LOS ANGELES – Any visitor to the City of Angeles complains about the sprawl and superficiality as if they were the first to notice them. But dig a little deeper and you’ll find that these seemingly unrelated elements mix unexpectedly and combust into a new cultural compound. It’s the culture of self-perpetuating peculiarity. The strange don’t squat – they own the place. In fact, if it wasn’t for sprawl and superficiality LA wouldn’t be the creative capital of the Western world it is today.
Take Clifton’s Cafeteria. Located on the “Old Broadway” of Downtown, the restaurant essentially serves the poor and the homeless. Their motto “Dine Free Unless Delighted” still hangs above the fluorescent assortment of jellies. Built in the early 1930s, it is a kind of Pacific North-West wunderland; an eerie prophecy of David Lynch’s Twin Peaks. Arranged on multiple floors, the pedestrian dinning tables are framed by an elaborate mise en scène featuring life-size bears who fish and a deer who guards a neon crucifix. The customers appear to be unaware (or unmoved) by the giant moose that hovers above them as they balance jelly on their cafeteria spoons. No one, except perhaps modern art collectors from Europe, appear to notice any of the cartoonish scenery at all. It’s just another cafeteria.

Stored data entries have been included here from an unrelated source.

/-- Two machines that differ in L, in the output and in a cell the step does not read. -/
theorem witness_StepDependsOnlyOnItsInputs :
    let s := flagged true false true (placed 5 [0xA7, 0, 1, 9])
    let s' := { flagged true true true (placed 5 [0xA7, 0, 1]) with out := [3] }
    s.status = .running ∧ s'.status = .running ∧ s.x = s'.x ∧ s.pc = s'.pc ∧ s.fl.e = s'.fl.e ∧ s ≠ s' ∧
      ∀ k, k ≤ 2 → s.pc.toNat + k ≤ 255 → s.imem.read (s.pc.toNat + k) = s'.imem.read (s.pc.toNat + k) := by decide

theorem witness_UnsupportedOpcodeRaises :
    (placed 255 [0xC0]).status = .running ∧ opcodeAt (placed 255 [0xC0]) ∉ supportedBytes := by decide

theorem witness_OperandFetchPastTheEndRaises :
    (let s := placed 255 [0x54]
     s.status = .running ∧ opcodeAt s ∈ supportedBytes ∧ s.pc.toNat + countAt s > 255) ∧
    (let s := placed 254 [0xA0, 0]
     s.status = .running ∧ opcodeAt s ∈ supportedBytes ∧ s.pc.toNat + countAt s > 255) ∧
    (let s := placed 255 [0x01]
     s.status = .running ∧ opcodeAt s = 0x01#8 ∧ (seen (step s)).isSome = true) := by decide

theorem witness_RegisterIndexIsChecked :
    (let s := placed 254 [0x56, 8]
     s.status = .running ∧ opcodeAt s ∈ supportedBytes ∧ opcodeAt s ≠ 0x01#8 ∧ s.pc.toNat + countAt s ≤ 255 ∧
       7 < (operand1At s).toNat) ∧
    (let s := placed 253 [0xA7, 7, 8]
     s.status = .running ∧ aluAt s = true ∧ s.pc.toNat + 2 ≤ 255 ∧ (operand1At s).toNat ≤ 7 ∧
       7 < (operand2At s).toNat) ∧
    (let s := placed 0 [0x82, 7, 8]
     s.status = .running ∧ opcodeAt s = 0x82#8 ∧ (operand1At s).toNat ≤ 7 ∧ (seen (step s)).isSome = true) := by decide

theorem witness_DefaultAdvanceOrTarget :
    (let s := placed 252 [0xA0, 7, 7]
     s.status = .running ∧ opcodeAt s ∈ supportedBytes ∧ opcodeAt s ≠ 0x01#8 ∧ ¬ takenAt s ∧ Rule80.operandsValid s ∧
       s.pc.toNat + 1 + countAt s ≤ 255) ∧
    (let s := placed 253 [0x55, 7]
     s.status = .running ∧ opcodeAt s ∈ supportedBytes ∧ opcodeAt s ≠ 0x01#8 ∧ ¬ takenAt s ∧ Rule80.operandsValid s ∧
       s.pc.toNat + 1 + countAt s ≤ 255) ∧
    (let s := placed 254 [0x56, 7]
     s.status = .running ∧ takenAt s ∧ Rule80.operandsValid s) := by decide

theorem witness_AdvancePastTheEndRaises :
    (let s := placed 253 [0xA2, 7, 7]
     s.status = .running ∧ opcodeAt s ∈ supportedBytes ∧ opcodeAt s ≠ 0x01#8 ∧ ¬ takenAt s ∧ Rule80.operandsValid s ∧
       s.pc.toNat + 1 + countAt s > 255) ∧
    (let s := placed 254 [0x54, 7]
     s.status = .running ∧ takenAt s ∧ (seen (step s)).isSome = true) := by decide

/-- One state for each of the six clauses. -/
theorem witness_FirstFaultConditionIsReported :
    (let s := placed 255 [0x00]
     s.status = .running ∧ (seen (step s)).isSome = true ∧ opcodeAt s ∉ supportedBytes) ∧
    (let s := placed 254 [0xA7, 9]
     s.status = .running ∧ (seen (step s)).isSome = true ∧ opcodeAt s ∈ supportedBytes ∧ s.pc.toNat + countAt s > 255) ∧
    (let s := placed 253 [0xA7, 8, 9]
     s.status = .running ∧ (seen (step s)).isSome = true ∧ opcodeAt s ∈ supportedBytes ∧
       s.pc.toNat + countAt s ≤ 255 ∧ 1 ≤ countAt s ∧ 7 < (operand1At s).toNat) ∧
    (let s := placed 253 [0xA7, 7, 8]
     s.status = .running ∧ (seen (step s)).isSome = true ∧ aluAt s ∧ s.pc.toNat + countAt s ≤ 255 ∧
       (operand1At s).toNat ≤ 7 ∧ 7 < (operand2At s).toNat) ∧
    (let s := placed 253 [0xA7, 7, 7]
     s.status = .running ∧ (seen (step s)).isSome = true ∧ opcodeAt s ∈ supportedBytes ∧ opcodeAt s ≠ 0x01#8 ∧
       Rule80.operandsValid s ∧ ¬ takenAt s ∧ s.pc.toNat + countAt s = 255) ∧
    (let s := placed 252 [0xA7, 7, 7]
     s.status = .running ∧ (seen (step s)).isSome = true ∧ opcodeAt s ∈ supportedBytes ∧ Rule80.operandsValid s ∧
       (opcodeAt s = 0x01#8 ∨ takenAt s ∨ s.pc.toNat + countAt s ≤ 254)) := by decide

theorem witness_FaultsArePrecise :
    ((placed 0 [0x42]).status = .running ∧ ∃ t, step (placed 0 [0x42]) = .next t ∧
      t.status = .faulted .unsupportedOperation 0x42) ∧
    ((placed 253 [0x82, 7, 9]).status = .running ∧ ∃ t, step (placed 253 [0x82, 7, 9]) = .next t ∧
      t.status = .faulted .pcOutOfRange 256) :=
  ⟨⟨rfl, _, rfl, rfl⟩, ⟨rfl, _, rfl, rfl⟩⟩

/-- F14: with nothing loaded the first step faults at once. -/
theorem test_empty_program : step State.reset =
    .next { State.reset with status := .faulted .unsupportedOperation 0 } := by rfl

theorem test_cause_codes : Cause.unsupportedOperation.code = 1 ∧ Cause.operandFetchOutOfRange.code = 2 ∧
    Cause.registerIndexOutOfRange.code = 3 ∧ Cause.pcOutOfRange.code = 4 := by decide

theorem witness_StatusTransitions :
    (∃ t, step (placed 0 [0x01]) = .next t) ∧ ({ placed 0 [0x01] with status := .halted } : State).status ≠ .running :=
  ⟨⟨_, rfl⟩, by decide⟩

theorem witness_LdiFollowsItsRule :
    254 ≤ (placed 254 []).pc.toNat ∧ ((placed 253 []).pc.toNat ≤ 253 ∧ 7 < (8#8 : Byte).toNat) ∧
    ((placed 253 []).pc.toNat = 253 ∧ (7#8 : Byte).toNat < 8) ∧
    ((placed 252 []).pc.toNat ≤ 252 ∧ (7#8 : Byte).toNat < 8) := by decide

theorem witness_PrnFollowsItsRule :
    (placed 255 []).pc.toNat = 255 ∧ ((placed 254 []).pc.toNat ≤ 254 ∧ 7 < (8#8 : Byte).toNat) ∧
    ((placed 254 []).pc.toNat = 254 ∧ (7#8 : Byte).toNat < 8) ∧
    ((placed 253 []).pc.toNat ≤ 253 ∧ (7#8 : Byte).toNat < 8) := by decide

theorem witness_HltFollowsItsRule :
    (∃ t, exec .hlt (placed 255 [0x01]) = .next t) ∧ ∃ t, step (placed 255 [0x01]) = .next t ∧ t.status = .halted :=
  ⟨⟨_, rfl⟩, _, rfl, rfl⟩

/-- For CMP, ADD and MUL: the clauses they share, with the sum and product of 255 and 255 as the values. -/
theorem witness_AluRules :
    254 ≤ (placed 254 []).pc.toNat ∧ ((placed 253 []).pc.toNat ≤ 253 ∧ 7 < (8#8 : Byte).toNat) ∧
    ((placed 253 []).pc.toNat ≤ 253 ∧ (7#8 : Byte).toNat ≤ 7 ∧ 7 < (8#8 : Byte).toNat) ∧
    (placed 253 []).pc.toNat = 253 ∧ (placed 252 []).pc.toNat ≤ 252 ∧ (7#8 : Byte).toNat < 8 ∧
    (let s := placed 252 [] (Vector.replicate 8 255)
     (254 : Word).toNat = (s.x[(7#8 : Byte).toNat].toNat + s.x[(7#8 : Byte).toNat].toNat) % 2 ^ Config.xlen.bits ∧
     (1 : Word).toNat = (s.x[(7#8 : Byte).toNat].toNat * s.x[(7#8 : Byte).toNat].toNat) % 2 ^ Config.xlen.bits) := by decide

A more dated and less successful IHOP. No more, no less.
The very existence of Clifton’s, its anonymity among Angelenos, and its ambivalent normality to its customers expresses the uniqueness of the social context it thrives in. You see, in Los Angeles there is a culture of enforced positivity. You’re only allowed to be openly negative when someone isn’t being positive. This is why Hollywood is often called the only town where you “can die of encouragement.” But the quote – often attributed to famed New Yorker critic Pauline Kael (but I’m not so sure…) – only expresses one side of positivity. Because no one will say no to you, when you say – “I have an idea, let’s decorate our restaurant with woodland creatures!” So, far from dying of encouragement – you live off encouragement. Clifton’s has been standing for nearly a century. Nobody said, “no, you cannot do that, that’s ridiculous,” so they built it. And it’s still here because of that.

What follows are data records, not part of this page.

-- ==== Sys2Proof/Machine/Bits.lean ====
section
/-! DEFINITION. Byte order and extension (00_scope.md R9, R10; 20_memory.md R84). -/

namespace Sys2Proof.Machine

/-- `hi(w) = w[15:8]` (R9). -/
def hi (w : Word) : Byte := w.extractLsb' 8 8

/-- `lo(w) = w[7:0]` (R9). -/
def lo (w : Word) : Byte := w.extractLsb' 0 8

/-- `{h, l}` (R9): `h` in the high bits. -/
def wordOf (h l : Byte) : Word := h ++ l

/-- `zext_16` (R10). -/
def zext (v : Byte) : Word := v.setWidth 16

/-- `sext_16` (R10): bit 7 is the sign. -/
def sext (v : Byte) : Word := v.signExtend 16

end Sys2Proof.Machine
end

This rule of Los Angles (one of my many), stems from two social peculiarities. The first is physical – Los Angeles truly has no center (a debate for another day) – so there is no “in” crowd dictating what’s hot and what’s not. Simply because there’s no concentrated downtown for such a crowd to form. The sprawling nature of LA means that you can always find a space for your peculiarity to flourish. One of my favorites, the Safari Room – imagine an American diner in Rhodesia – exists in the far reaches of the Valley in Mission Hills. It isn’t ironic: they believe this is the classiest joint in South California (and I agree with them). It’s just that nobody said, “no, you can’t do that, you can’t put hunting rifles on canvass walls along with tribal African spears next to portraits of tigers.” So they did it. And it’s found a market – the locals who love the steak, and me.

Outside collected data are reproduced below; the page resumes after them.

-- ==== Sys2Proof/Laws/State.lean ====
section
/-! SUPPORT. One lemma per field per update of the state, so that no proof unfolds a record update. -/

namespace Sys2Proof.Machine

open Config

/-! ### Pins -/

/-- Driving an output to the level it has changes nothing and is told to nobody (R42). -/
theorem driveOutput_same {pin : OutputPin} {l : Level} {s : State} (h : s.pins.output pin = l) :
    driveOutput pin l s = (.noChange, s) := by
  subst h
  obtain ⟨_, _, _, _, _, _, _, _, _, _, _, _, _, _, _, _, _, ⟨_, _, _, _, _, _, sync, rd, wr⟩, _, _, _, _⟩ := s
  cases pin
  · cases sync <;> rfl
  · cases rd <;> rfl
  · cases wr <;> rfl

/-- An output that falls changes its level alone. -/
theorem driveOutput_lowered {pin : OutputPin} {s : State} (h : s.pins.output pin = .raised) :
    driveOutput pin .lowered s = (.fellEdge, { s with pins := s.pins.withOutput .lowered pin }) := by
  unfold driveOutput
  rw [h]
  cases pin <;> rfl

/-- The trace when an output rises: `RD` and `WR` end a cycle, which is recorded. -/
def traceAtRise (pin : OutputPin) (s : State) : List BusEvent :=
  match pin with
  | .sync => s.trace
  | .rd => s.trace ++ [s.event .read]
  | .wr => s.trace ++ [s.event .write]

/-- An output that rises: the end of a bus cycle is recorded, for `RD` and `WR`, with the levels as they were in it (R43). -/
theorem driveOutput_raised {pin : OutputPin} {s : State} (h : s.pins.output pin = .lowered) :
    driveOutput pin .raised s = (.roseEdge, { s with
      pins := s.pins.withOutput .raised pin
      trace := traceAtRise pin s }) := by
  unfold driveOutput
  rw [h]
  cases pin <;> rfl

/-- A pin that the board drives has no observer. -/
@[simp] theorem transition_input (pin : InputPin) (e : Edge) (move : Pins → Pins) (s : State) :
    transition pin.surface e move s = { s with pins := move s.pins } := by cases pin <;> rfl

/-- A bus cycle: `RD` or `WR` is lowered while the byte passes, and raised after it, when the cycle is recorded (R43). -/
theorem busCycle_eq (pin : OutputPin) (transfer : State → State) (s : State)
    (h : (transfer { s with pins := s.pins.withOutput .lowered pin }).pins = s.pins.withOutput .lowered pin) :
    busCycle pin transfer s =
      let t := transfer { s with pins := s.pins.withOutput .lowered pin }
      { t with
        pins := s.pins.withOutput .raised pin
        trace := traceAtRise pin t } := by
  have h1 : (driveOutput pin .lowered s).2 = { s with pins := s.pins.withOutput .lowered pin } := by
    cases hl : s.pins.output pin with
    | raised => rw [driveOutput_lowered hl]
    | lowered =>
      rw [driveOutput_same hl]
      have : s.pins.withOutput .lowered pin = s.pins := by
        rw [← hl]; cases pin <;> rfl
      rw [this]
  have h2 : (transfer { s with pins := s.pins.withOutput .lowered pin }).pins.output pin = .lowered := by
    rw [h]; cases pin <;> rfl
  have h3 : (s.pins.withOutput .lowered pin).withOutput .raised pin = s.pins.withOutput .raised pin := by
    cases pin <;> rfl
  show (driveOutput pin .raised (transfer (driveOutput pin .lowered s).2)).2 = _
  rw [h1]
  generalize transfer _ = t at h h2 ⊢
  simp only [driveOutput_raised h2, h, h3]

/-- What a read cycle leaves (R75, R76). -/
theorem readCycle_eq (r : Region) (a : Word) (s : State) : readCycle r a s = { s with
    cycles := s.cycles + 1
    addr := a
    data := busByte r a s
    trace := s.trace ++ [⟨a, busByte r a s, .read, s.pins.sync == .raised⟩]
    freeIndex := if r.access = .writeOnly then s.freeIndex + 1 else s.freeIndex
    pins := { s.pins with rd := .raised } } := by
  have h : (s.pins.sync == .raised && Action.read == .read) = (s.pins.sync == .raised) := Bool.and_true _
  rw [readCycle, busCycle_eq .rd _ _ rfl, ← h]
  rfl

/-- What a write cycle leaves (R75, R77). -/
theorem writeCycle_eq (r : Region) (a : Word) (v : Byte) (s : State) : writeCycle r a v s = { s with
    cycles := s.cycles + 1
    addr := a
    data := v
    trace := s.trace ++ [⟨a, v, .write, false⟩]
    mem := if r.access = .readOnly then s.mem else s.mem.write a.toNat v
    pins := { s.pins with wr := .raised } } := by
  have h : (s.pins.sync == .raised && Action.write == .read) = false := Bool.and_false _
  rw [writeCycle, busCycle_eq .wr _ _ rfl, ← h]
  rfl

/-- Driving `SYNC` changes its level alone. -/
theorem setSync_eq (l : Level) (s : State) : s.setSync l = { s with pins := { s.pins with sync := l } } := rfl

/-! ### Updates -/

@[simp] theorem tick_a (a : Word) (v : Byte) (s : State) : (s.tick a v).a = s.a := rfl
@[simp] theorem tick_x (a : Word) (v : Byte) (s : State) : (s.tick a v).x = s.x := rfl
@[simp] theorem tick_y (a : Word) (v : Byte) (s : State) : (s.tick a v).y = s.y := rfl
@[simp] theorem tick_sp (a : Word) (v : Byte) (s : State) : (s.tick a v).sp = s.sp := rfl
@[simp] theorem tick_p (a : Word) (v : Byte) (s : State) : (s.tick a v).p = s.p := rfl
@[simp] theorem tick_pc (a : Word) (v : Byte) (s : State) : (s.tick a v).pc = s.pc := rfl
@[simp] theorem tick_other (a : Word) (v : Byte) (s : State) : (s.tick a v).other = s.other := rfl
@[simp] theorem tick_ir (a : Word) (v : Byte) (s : State) : (s.tick a v).ir = s.ir := rfl
@[simp] theorem tick_run (a : Word) (v : Byte) (s : State) : (s.tick a v).run = s.run := rfl
@[simp] theorem tick_pendReset (a : Word) (v : Byte) (s : State) : (s.tick a v).pendReset = s.pendReset := rfl
@[simp] theorem tick_pendNmi (a : Word) (v : Byte) (s : State) : (s.tick a v).pendNmi = s.pendNmi := rfl
@[simp] theorem tick_pendIrq (a : Word) (v : Byte) (s : State) : (s.tick a v).pendIrq = s.pendIrq := rfl
@[simp] theorem tick_pendSo (a : Word) (v : Byte) (s : State) : (s.tick a v).pendSo = s.pendSo := rfl
@[simp] theorem tick_addr (a : Word) (v : Byte) (s : State) : (s.tick a v).addr = a := rfl
@[simp] theorem tick_data (a : Word) (v : Byte) (s : State) : (s.tick a v).data = v := rfl
@[simp] theorem tick_cycles (a : Word) (v : Byte) (s : State) : (s.tick a v).cycles = s.cycles + 1 := rfl
@[simp] theorem tick_trace (a : Word) (v : Byte) (s : State) : (s.tick a v).trace = s.trace := rfl
@[simp] theorem tick_pins (a : Word) (v : Byte) (s : State) : (s.tick a v).pins = s.pins := rfl
@[simp] theorem tick_variant (a : Word) (v : Byte) (s : State) : (s.tick a v).variant = s.variant := rfl
@[simp] theorem tick_regions (a : Word) (v : Byte) (s : State) : (s.tick a v).regions = s.regions := rfl
@[simp] theorem tick_mem (a : Word) (v : Byte) (s : State) : (s.tick a v).mem = s.mem := rfl
@[simp] theorem tick_freeIndex (a : Word) (v : Byte) (s : State) : (s.tick a v).freeIndex = s.freeIndex := rfl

The second feature comes from a prevailing “industry” (read: Hollywood) that dictates so much of the culture in LA County. Many work in the machine, even more want to, and those who don’t know people who do. And because stardom is so stochastic (to use the statistical term for random) nobody knows who will strike it big next. No one wants to burn bridges with anyone. For all you know, they could be your next boss. This is why as a writer or actor or director you’re always “wonderful” and a “genius” even though nobody will give you a job. It’s why as an agent or an executive other suits will return your phone calls (or go through elaborate means to pretend they did – but that’s another story). Everyone wants to appear as if they’re everyone elses good side. Even if they’re not.

Superficiality, therefore, has its benefits. Sometimes bad ideas need to be encouraged. Sometimes a bad writer, with a lot of support, can become a great one. Countless blockbuster movies – from Indiana Jones to Pulp Fiction – were rejected by studios. In 1982, when prankster Church Ross sent out the screenplay to Casablanca to every agency in town – with only the title changed – only three agencies out of the 217 he had sent it to had any interest in submitting it to studios (and one of the three thought it might make a good TV movie). Because in a marketplace where consumer tastes are varied, continuously change, and are a function largely of what their friends like, you really can never know who or what’s going to succeed.
That’s why the rule of “no is never an answer” isn’t just an idiosyncrasy of Los Angeles: it’s a general law of cultural innovation. Or at least, it should be.